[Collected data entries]
----

-- ==== Sys2Proof/Laws/Log.lean ====
section
/-! SUPPORT. The event log: every operation of the machine and every command keeps its entries consecutive (R411). -/

namespace Sys2Proof.Machine

open Sys2Proof

/-- The event log of a state is as R411 says. -/
def LogOk (s : State) : Prop := s.log.Consecutive

/-- The same of a write that may fail. -/
def ExLog : Except Nat State → Prop
  | .ok s => LogOk s
  | .error _ => True

/-- The same of the outcome of a command, if it is a next state. -/
def OutLog : Host.Outcome State Fault Refusal → Prop
  | .next s => LogOk s
  | _ => True

theorem logOk_ok {s : State} (h : LogOk s) : ExLog (.ok s) := h
theorem logOk_error (e : Nat) : ExLog (.error e) := trivial
theorem logOk_next {s : State} (h : LogOk s) : OutLog (.next s) := h

theorem ExLog.of_eq {r : Except Nat State} (h : ExLog r) {t : State} (e : r = .ok t) : LogOk t := by
  subst e; exact h

theorem logOk_elim {α : Type} (o : Option α) {s : State} {f : α → State} (h : LogOk s) (hf : ∀ a, LogOk (f a)) :
    LogOk (o.elim s f) := by
  cases o with
  | none => exact h
  | some a => exact hf a

theorem logOk_foldl {α : Type} {f : State → α → State} (hf : ∀ s a, LogOk s → LogOk (f s a)) (l : List α) (s : State)
    (h : LogOk s) : LogOk (l.foldl f s) := by
  induction l generalizing s with
  | nil => exact h
  | cons a l ih => exact ih _ (hf s a h)

theorem logOk_foldl_fst {α β : Type} {f : State × β → α → State × β} (hf : ∀ s a, LogOk s.1 → LogOk (f s a).1) (l : List α)
    (s : State × β) (h : LogOk s.1) : LogOk (l.foldl f s).1 := by
  induction l generalizing s with
  | nil => exact h
  | cons a l ih => exact ih _ (hf s a h)

theorem logOk_foldKeep_fst {α β γ : Type} {f : State × γ → α → (State × γ) × Option β} (hf : ∀ s a, LogOk s.1 → LogOk (f s a).1.1)
    (l : List α) (s : State × γ) (h : LogOk s.1) : LogOk (foldKeep f s l).1.1 := by
  induction l generalizing s with
  | nil => exact h
  | cons a l ih =>
    simp only [foldKeep]
    have h1 := hf s a h
    split
    · rename_i h2; rw [h2] at h1; exact h1
    · rename_i h2; rw [h2] at h1; exact ih _ h1

theorem logOk_foldKeep {α β : Type} {f : State → α → State × Option β} (hf : ∀ s a, LogOk s → LogOk (f s a).1) (l : List α)
    (s : State) (h : LogOk s) : LogOk (foldKeep f s l).1 := by
  induction l generalizing s with
  | nil => exact h
  | cons a l ih =>
    simp only [foldKeep]
    have h1 := hf s a h
    split
    · rename_i h2; rw [h2] at h1; exact h1
    · rename_i h2; rw [h2] at h1; exact ih _ h1

theorem logOk_kept {s : State} {r : Except Nat State} (h : LogOk s) (hr : ExLog r) : LogOk (kept s r).1 := by
  cases r with
  | ok t => exact hr
  | error e => exact h

theorem logOk_getD {r : Except Nat State} {s : State} (hr : ExLog r) (h : LogOk s) : LogOk (r.toOption.getD s) := by
  cases r with
  | ok t => exact hr
  | error e => exact h

theorem logOk_exMap {r : Except Nat State} {f : State → State} (hr : ExLog r) (hf : ∀ t : State, LogOk t → LogOk (f t)) :
    ExLog (r.map f) := by
  cases r with
  | error e => trivial
  | ok t => exact hf t hr

theorem logOk_setMem (s : State) (m : List Host.Cell) (h : LogOk s) : LogOk (s.setMem m) := h
theorem logOk_setFw (s : State) (f : Firmware) (h : LogOk s) : LogOk (s.setFw f) := h
theorem logOk_setMbx0 (s : State) (m : Mbx0) (h : LogOk s) : LogOk (s.setMbx0 m) := h

theorem consecutive_empty : Log.Consecutive {} := ⟨by decide, 0, rfl, rfl⟩

theorem logOk_setBad (s : State) (b : List ℕ) (hl : LogOk s) :
    LogOk (State.setBad s b) := hl

theorem logOk_setDies (s : State) (d : List Die) (hl : LogOk s) :
    LogOk (State.setDies s d) := hl

theorem logOk_setPorts (s : State) (p : List Port) (hl : LogOk s) :
    LogOk (State.setPorts s p) := hl

theorem logOk_setFab (s : State) (f : Fabric) (hl : LogOk s) :
    LogOk (State.setFab s f) := hl

theorem logOk_setPitches (s : State) (p : List Pitch) (hl : LogOk s) :
    LogOk (State.setPitches s p) := hl

theorem logOk_setLends (s : State) (l : List Lend) (hl : LogOk s) :
    LogOk (State.setLends s l) := hl

theorem logOk_setBoxes (s : State) (b : List Mailbox) (hl : LogOk s) :
    LogOk (State.setBoxes s b) := hl

theorem logOk_setRing (s : State) (r : Ringmaster) (hl : LogOk s) :
    LogOk (State.setRing s r) := hl

theorem logOk_setPower (s : State) (p : Power) (hl : LogOk s) :
    LogOk (State.setPower s p) := hl

theorem logOk_setKpr (s : State) (k : Keeper) (hl : LogOk s) :
    LogOk (State.setKpr s k) := hl

theorem logOk_setLog (s : State) (l : Log) (h : l.Consecutive) : LogOk (s.setLog l) := h

theorem logOk_setTests (s : State) (t : Tests) (hl : LogOk s) :
    LogOk (State.setTests s t) := hl

theorem logOk_setEeprom (s : State) (e : Eeprom) (hl : LogOk s) :
    LogOk (State.setEeprom s e) := hl

theorem logOk_send (s : State) (x : Sent) (hl : LogOk s) :
    LogOk (State.send s x) := hl

theorem logOk_draw (s : State) (hl : LogOk s) :
    LogOk (State.draw s) := hl

theorem logOk_updDie (s : State) (d : ℕ) (f : Die → Die) (hl : LogOk s) :
    LogOk (State.updDie s d f) := hl

theorem logOk_updCluster (s : State) (p : Place) (f : Cluster → Cluster) (hl : LogOk s) :
    LogOk (State.updCluster s p f) := hl

theorem logOk_updPort (s : State) (p : ℕ) (f : Port → Port) (hl : LogOk s) :
    LogOk (State.updPort s p f) := hl

theorem logOk_updBox (s : State) (m : ℕ) (f : Mailbox → Mailbox) (hl : LogOk s) :
    LogOk (State.updBox s m f) := hl

theorem logOk_updPitch (s : State) (tag : ℕ) (f : Pitch → Pitch) (hl : LogOk s) :
    LogOk (State.updPitch s tag f) := hl

theorem logOk_updQueue (s : State) (tag : ℕ) (id : ℕ) (f : Queue → Queue) (hl : LogOk s) :
    LogOk (State.updQueue s tag id f) := hl

theorem logOk_updItem (s : State) (k : ItemKey) (f : Item → Item) (hl : LogOk s) :
    LogOk (State.updItem s k f) := hl

theorem logOk_logEvent (s : State) (code : ℕ) (sev : ℕ) (die : ℕ) (tag : ℕ) (data : ℕ) (hl : LogOk s) :
    LogOk (State.logEvent s code sev die tag data) := by
  obtain ⟨hn, first, hf, hs⟩ := hl
  refine logOk_setLog _ _ ⟨?_, first + (s.log.entries.length + 1 - Config.logEntries), ?_, ?_⟩
  · simp only [List.length_drop, List.length_append, List.length_singleton]; omega
  · simp only [List.length_drop, List.length_append, List.length_singleton]; omega
  · simp only [List.map_drop, List.map_append, List.map_cons, List.map_nil, hs, ← hf, List.length_drop, List.length_append,
      List.length_singleton]
    rw [← List.range'_1_concat, List.drop_range']
    simp

theorem logOk_logNote (s : State) (group : ℕ) (name : String) (sev : Option ℕ) (die : ℕ) (tag : ℕ) (data : ℕ) (hl : LogOk s) :
    LogOk (State.logNote s group name sev die tag data) := by
  unfold State.logNote
  try dsimp only
  repeat' (first
    | with_reducible assumption
    | with_reducible refine logOk_logEvent _ _ _ _ _ _ ?_)

theorem logOk_logFact (s : State) (group : ℕ) (name : String) (sev : Option ℕ) (die : ℕ) (tag : ℕ) (data : ℕ) (hl : LogOk s) :
    LogOk (State.logFact s group name sev die tag data) := by
  unfold State.logFact
  try dsimp only
  repeat' (first
    | with_reducible assumption
    | with_reducible refine logOk_logEvent _ _ _ _ _ _ ?_)

theorem logOk_countDiscard (s : State) (port : ℕ) (hl : LogOk s) :
    LogOk (State.countDiscard s port) := by
  unfold State.countDiscard
  try dsimp only
  repeat' (first
    | with_reducible assumption
    | with_reducible refine logOk_updPort _ _ _ ?_)

theorem logOk_onLink (s : State) (port : Nat) (f : Frame) (hl : LogOk s) :
    LogOk (State.onLink s port f) := by
  unfold State.onLink
  try dsimp only
  repeat' (first
    | with_reducible assumption
    | with_reducible refine logOk_send _ _ ?_)

theorem logOk_transmit (s : State) (port : ℕ) (vc : ℕ) (f : Frame) (hl : LogOk s) :
    LogOk (State.transmit s port vc f) := by
  unfold State.transmit
  try dsimp only
  repeat' (first
    | with_reducible assumption
    | with_reducible refine logOk_onLink _ _ _ ?_
    | with_reducible refine logOk_updPort _ _ _ ?_)

theorem logOk_control (s : State) (port : Nat) (c : CtrlItem) (hl : LogOk s) :
    LogOk (State.control s port c) := by
  unfold State.control
  try dsimp only
  repeat' (first
    | with_reducible assumption
    | with_reducible refine logOk_send _ _ ?_)

theorem logOk_tellCredits (s : State) (port : Nat) (hl : LogOk s) :
    LogOk (State.tellCredits s port) := by
  unfold State.tellCredits
  try dsimp only
  repeat' (first
    | with_reducible assumption
    | with_reducible refine logOk_control _ _ _ ?_
    | with_reducible refine logOk_updPort _ _ _ ?_)

theorem logOk_hostLine (port : Nat) (l : List (Nat × Frame)) (blocked : List Nat) (s : State) (hl : LogOk s) :
    LogOk (State.hostLine port l blocked s) := by
  induction l generalizing blocked s with
  | nil => exact hl
  | cons x l ih =>
    unfold State.hostLine
    split
    · exact ih _ _ (logOk_transmit _ _ _ _ hl)
    · exact ih _ _ (logOk_updPort _ _ _ hl)

theorem logOk_flushHost (s : State) (port : ℕ) (hl : LogOk s) :
    LogOk (State.flushHost s port) := by
  unfold State.flushHost
  try dsimp only
  repeat' (first
    | with_reducible assumption
    | with_reducible refine logOk_hostLine _ _ _ _ ?_
    | with_reducible refine logOk_updPort _ _ _ ?_)

theorem logOk_meterHost (s : State) (tag : ℕ) (n : ℕ) (hl : LogOk s) :
    LogOk (State.meterHost s tag n) := by
  unfold State.meterHost
  try dsimp only
  repeat' (first
    | with_reducible assumption
    | with_reducible refine logOk_updPitch _ _ _ ?_)

theorem logOk_sendHost (s : State) (port vc : ℕ) (f : Frame) (hl : LogOk s) :
    LogOk (State.sendHost s port vc f) := by
  unfold State.sendHost
  try dsimp only
  repeat' (first
    | with_reducible assumption
    | with_reducible refine logOk_updPort _ _ _ ?_
    | with_reducible refine logOk_flushHost _ _ ?_
    | with_reducible refine logOk_meterHost _ _ _ ?_)

theorem logOk_toRouter (s : State) (die : ℕ) (w : Waiting) (hl : LogOk s) :
    LogOk (State.toRouter s die w) := by
  unfold State.toRouter
  try dsimp only
  repeat' (first
    | with_reducible assumption
    | with_reducible refine logOk_updDie _ _ _ ?_)

theorem logOk_beginTxn (s : State) (die : Nat) (f : Frame) (owner : Option ItemKey) (hl : LogOk s) :
    LogOk (State.beginTxn s die f owner) := by
  unfold State.beginTxn
  try dsimp only
  repeat' (first
    | with_reducible assumption
    | with_reducible refine logOk_updDie _ _ _ ?_
    | with_reducible refine logOk_toRouter _ _ _ ?_)

theorem logOk_originate (s : State) (die : Nat) (f : Frame) (owner : Option ItemKey) (hl : LogOk s) :
    LogOk (State.originate s die f owner) := by
  unfold State.originate
  try dsimp only
  repeat' (first
    | with_reducible assumption
    | with_reducible refine logOk_beginTxn _ _ _ _ ?_
    | with_reducible refine logOk_updDie _ _ _ ?_
    | split)

theorem logOk_endTxn (s : State) (die : Nat) (txn : Nat) (hl : LogOk s) :
    LogOk (State.endTxn s die txn) := by
  unfold State.endTxn
  try dsimp only
  repeat' (first
    | with_reducible assumption
    | with_reducible refine logOk_updDie _ _ _ ?_
    | with_reducible refine logOk_beginTxn _ _ _ _ ?_
    | split)

theorem logOk_firmwareFrame (s : State) (dest : Nat) (tag : Nat) (srcPort : Nat) (hchan : Nat) (htag : Nat) (payload : Bytes) (hl : LogOk s) :
    LogOk (State.firmwareFrame s dest tag srcPort hchan htag payload) := by
  unfold State.firmwareFrame
  try dsimp only
  repeat' (first
    | with_reducible assumption
    | with_reducible refine logOk_originate _ _ _ _ ?_)

theorem logOk_sendMessage (s : State) (module : Nat) (tag : Nat) (requestId : Nat) (kind : Nat) (data : Bytes) (hl : LogOk s) :
    LogOk (State.sendMessage s module tag requestId kind data) := by
  unfold State.sendMessage
  try dsimp only
  repeat' (first
    | with_reducible assumption
    | with_reducible refine logOk_firmwareFrame _ _ _ _ _ _ _ ?_)

theorem logOk_toAdapter (s : State) (srcModule : Nat) (srcPort : Nat) (hchan : Nat) (htag : Nat) (tag : Nat) (payload : Bytes) (hl : LogOk s) :
    LogOk (State.toAdapter s srcModule srcPort hchan htag tag payload) := by
  unfold State.toAdapter
  try dsimp only
  repeat' (first
    | with_reducible assumption
    | with_reducible refine logOk_firmwareFrame _ _ _ _ _ _ _ ?_
    | split)

theorem logOk_deliver (s : State) (mailbox : ℕ) (srcModule : ℕ) (srcPort : ℕ) (hchan : ℕ) (htag : ℕ) (requestId : ℕ) (msg : Bytes) (counted : Bool) (hl : LogOk s) :
    LogOk (State.deliver s mailbox srcModule srcPort hchan htag requestId msg counted) := by
  unfold State.deliver
  try dsimp only
  repeat' (first
    | with_reducible assumption
    | with_reducible refine logOk_setMbx0 _ _ ?_
    | with_reducible refine logOk_sendMessage _ _ _ _ _ _ ?_
    | with_reducible refine logOk_toAdapter _ _ _ _ _ _ _ ?_
    | with_reducible refine logOk_foldl (fun s a hs => ?_) _ _ ?_
    | split)

theorem logOk_respond (s : State) (seq : ℕ) (status : ℕ) (body : Bytes) (hl : LogOk s) :
    LogOk (State.respond s seq status body) := by
  unfold State.respond
  try dsimp only
  repeat' (first
    | with_reducible assumption
    | with_reducible refine logOk_setRing _ _ ?_
    | with_reducible refine logOk_updBox _ _ _ ?_
    | with_reducible refine logOk_deliver _ _ _ _ _ _ _ _ _ ?_
    | with_reducible refine logOk_foldl (fun s a hs => ?_) _ _ ?_
    | with_reducible refine logOk_foldl_fst (fun s a hs => ?_) _ _ ?_
    | with_reducible refine logOk_elim _ ?_ (fun a => ?_)
    | split)

theorem logOk_onRequest (s : State) (seq : ℕ) (command : ℕ) (f : Request → Pitch → State) (h : LogOk s) (hf : ∀ a' b', LogOk (f a' b')) :
    LogOk (State.onRequest s seq command f) := by
  unfold State.onRequest
  try dsimp only
  repeat' (first
    | with_reducible assumption
    | with_reducible refine logOk_respond _ _ _ _ ?_
    | exact hf _ _
    | split)

theorem logOk_onRequestOp (s : State) (seq : ℕ) (command : ℕ) (off : ℕ) (n : ℕ) (op : ℕ) (f : Request → Pitch → State) (h : LogOk s) (hf : ∀ a' b', LogOk (f a' b')) :
    LogOk (State.onRequestOp s seq command off n op f) := by
  unfold State.onRequestOp
  try dsimp only
  repeat' (first
    | with_reducible assumption
    | with_reducible refine logOk_onRequest _ _ _ _ ?_ (fun z0 z1 => ?_)
    | with_reducible refine logOk_respond _ _ _ _ ?_
    | exact hf _ _
    | split)

theorem logOk_onOperator (s : State) (seq : ℕ) (command : ℕ) (f : Request → State) (h : LogOk s) (hf : ∀ a', LogOk (f a')) :
    LogOk (State.onOperator s seq command f) := by
  unfold State.onOperator
  try dsimp only
  repeat' (first
    | with_reducible assumption
    | exact hf _
    | split)

theorem logOk_onOperatorOp (s : State) (seq : ℕ) (command : ℕ) (off : ℕ) (n : ℕ) (op : ℕ) (f : Request → State) (h : LogOk s) (hf : ∀ a', LogOk (f a')) :
    LogOk (State.onOperatorOp s seq command off n op f) := by
  unfold State.onOperatorOp
  try dsimp only
  repeat' (first
    | with_reducible assumption
    | with_reducible refine logOk_onOperator _ _ _ _ ?_ (fun z0 => ?_)
    | with_reducible refine logOk_respond _ _ _ _ ?_
    | exact hf _
    | split)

----

* **Problem**: What is wanted is every line from the first line of the entries through the line that contains "ExLog (.ok s) := h", given again exactly.

* **Your solution**:
-- ==== Sys2Proof/Laws/Log.lean ====
section
/-! SUPPORT. The event log: every operation of the machine and every command keeps its entries consecutive (R411). -/

namespace Sys2Proof.Machine

open Sys2Proof

/-- The event log of a state is as R411 says. -/
def LogOk (s : State) : Prop := s.log.Consecutive

/-- The same of a write that may fail. -/
def ExLog : Except Nat State → Prop
  | .ok s => LogOk s
  | .error _ => True

/-- The same of the outcome of a command, if it is a next state. -/
def OutLog : Host.Outcome State Fault Refusal → Prop
  | .next s => LogOk s
  | _ => True

theorem logOk_ok {s : State} (h : LogOk s) : ExLog (.ok s) := h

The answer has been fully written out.